- **WHAT TO PRODUCE**:
Only the line containing "rsvd : BitVec 4 := 0" and the lines after it, through the end of the data below, are to be returned, each exactly as it stands.

Segment Start: MATERIAL SUPPLIED

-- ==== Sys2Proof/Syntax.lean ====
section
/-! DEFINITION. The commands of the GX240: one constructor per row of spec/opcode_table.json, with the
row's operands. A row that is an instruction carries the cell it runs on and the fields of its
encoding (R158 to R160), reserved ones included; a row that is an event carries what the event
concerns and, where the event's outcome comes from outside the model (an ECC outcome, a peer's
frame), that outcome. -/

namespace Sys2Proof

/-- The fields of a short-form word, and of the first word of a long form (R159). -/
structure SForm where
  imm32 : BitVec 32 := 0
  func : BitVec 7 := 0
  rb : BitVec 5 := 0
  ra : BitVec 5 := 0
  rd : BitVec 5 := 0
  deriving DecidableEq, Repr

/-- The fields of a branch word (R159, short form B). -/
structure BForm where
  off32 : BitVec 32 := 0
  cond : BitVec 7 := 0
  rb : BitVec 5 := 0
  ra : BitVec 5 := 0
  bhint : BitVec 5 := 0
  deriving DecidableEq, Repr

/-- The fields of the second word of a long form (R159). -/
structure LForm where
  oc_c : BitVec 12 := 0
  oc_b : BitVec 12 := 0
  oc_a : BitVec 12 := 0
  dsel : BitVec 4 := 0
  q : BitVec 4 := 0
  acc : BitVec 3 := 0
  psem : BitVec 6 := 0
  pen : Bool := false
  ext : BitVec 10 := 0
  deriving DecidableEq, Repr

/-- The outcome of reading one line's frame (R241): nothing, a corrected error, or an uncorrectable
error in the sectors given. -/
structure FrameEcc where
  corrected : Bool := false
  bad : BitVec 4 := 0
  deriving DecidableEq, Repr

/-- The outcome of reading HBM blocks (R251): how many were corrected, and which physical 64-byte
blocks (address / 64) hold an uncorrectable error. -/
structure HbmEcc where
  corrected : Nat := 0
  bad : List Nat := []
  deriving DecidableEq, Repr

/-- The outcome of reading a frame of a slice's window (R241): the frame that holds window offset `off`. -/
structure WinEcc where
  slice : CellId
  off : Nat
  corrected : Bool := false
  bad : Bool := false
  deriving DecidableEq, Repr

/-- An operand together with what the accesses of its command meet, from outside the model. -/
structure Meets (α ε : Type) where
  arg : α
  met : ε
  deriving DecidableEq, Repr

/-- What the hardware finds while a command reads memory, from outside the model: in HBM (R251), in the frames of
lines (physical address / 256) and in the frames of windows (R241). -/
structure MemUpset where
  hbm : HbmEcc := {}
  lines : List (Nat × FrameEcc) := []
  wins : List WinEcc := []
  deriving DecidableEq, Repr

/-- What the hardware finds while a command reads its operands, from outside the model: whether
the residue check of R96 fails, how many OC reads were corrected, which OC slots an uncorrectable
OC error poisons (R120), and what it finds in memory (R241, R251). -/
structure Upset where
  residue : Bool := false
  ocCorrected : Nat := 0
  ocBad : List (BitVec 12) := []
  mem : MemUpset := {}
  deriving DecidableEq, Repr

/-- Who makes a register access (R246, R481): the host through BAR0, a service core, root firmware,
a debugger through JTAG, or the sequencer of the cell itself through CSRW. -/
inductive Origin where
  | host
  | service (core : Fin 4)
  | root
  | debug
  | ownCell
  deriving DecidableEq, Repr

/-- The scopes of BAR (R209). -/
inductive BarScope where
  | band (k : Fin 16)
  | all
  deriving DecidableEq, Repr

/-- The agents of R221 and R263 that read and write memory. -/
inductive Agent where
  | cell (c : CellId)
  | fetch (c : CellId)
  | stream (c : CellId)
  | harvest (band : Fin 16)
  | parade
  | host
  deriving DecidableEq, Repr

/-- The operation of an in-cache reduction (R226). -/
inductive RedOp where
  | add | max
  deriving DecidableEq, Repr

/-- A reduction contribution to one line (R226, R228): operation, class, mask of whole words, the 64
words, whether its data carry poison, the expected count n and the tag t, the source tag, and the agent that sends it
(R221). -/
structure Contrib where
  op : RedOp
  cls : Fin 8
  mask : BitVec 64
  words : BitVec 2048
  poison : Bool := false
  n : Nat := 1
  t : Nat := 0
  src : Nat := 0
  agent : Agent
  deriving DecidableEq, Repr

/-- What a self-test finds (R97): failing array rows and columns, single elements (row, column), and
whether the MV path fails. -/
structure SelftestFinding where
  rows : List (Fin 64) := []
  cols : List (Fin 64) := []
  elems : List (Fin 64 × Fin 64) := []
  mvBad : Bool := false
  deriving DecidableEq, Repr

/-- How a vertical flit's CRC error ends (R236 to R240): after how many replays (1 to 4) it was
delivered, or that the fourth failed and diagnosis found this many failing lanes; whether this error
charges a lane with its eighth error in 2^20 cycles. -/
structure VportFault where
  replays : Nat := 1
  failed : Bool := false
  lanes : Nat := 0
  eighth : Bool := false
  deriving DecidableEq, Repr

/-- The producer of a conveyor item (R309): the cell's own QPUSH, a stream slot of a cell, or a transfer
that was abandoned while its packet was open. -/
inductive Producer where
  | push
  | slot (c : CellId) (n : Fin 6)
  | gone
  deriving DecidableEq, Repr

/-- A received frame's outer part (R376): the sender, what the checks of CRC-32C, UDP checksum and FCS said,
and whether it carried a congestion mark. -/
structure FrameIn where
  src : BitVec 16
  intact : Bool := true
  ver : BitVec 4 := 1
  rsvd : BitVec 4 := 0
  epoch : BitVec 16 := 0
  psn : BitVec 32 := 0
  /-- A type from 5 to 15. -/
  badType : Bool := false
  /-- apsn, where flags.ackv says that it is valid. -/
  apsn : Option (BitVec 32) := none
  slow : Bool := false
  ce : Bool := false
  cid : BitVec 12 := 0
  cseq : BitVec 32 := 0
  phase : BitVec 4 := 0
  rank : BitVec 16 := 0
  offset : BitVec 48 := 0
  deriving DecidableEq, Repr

Segment End: MATERIAL SUPPLIED

- **WRITTEN SOLUTION**:
  rsvd : BitVec 4 := 0
  epoch : BitVec 16 := 0
  psn : BitVec 32 := 0
  /-- A type from 5 to 15. -/
  badType : Bool := false
  /-- apsn, where flags.ackv says that it is valid. -/
  apsn : Option (BitVec 32) := none
  slow : Bool := false
  ce : Bool := false
  cid : BitVec 12 := 0
  cseq : BitVec 32 := 0
  phase : BitVec 4 := 0
  rank : BitVec 16 := 0
  offset : BitVec 48 := 0
  deriving DecidableEq, Repr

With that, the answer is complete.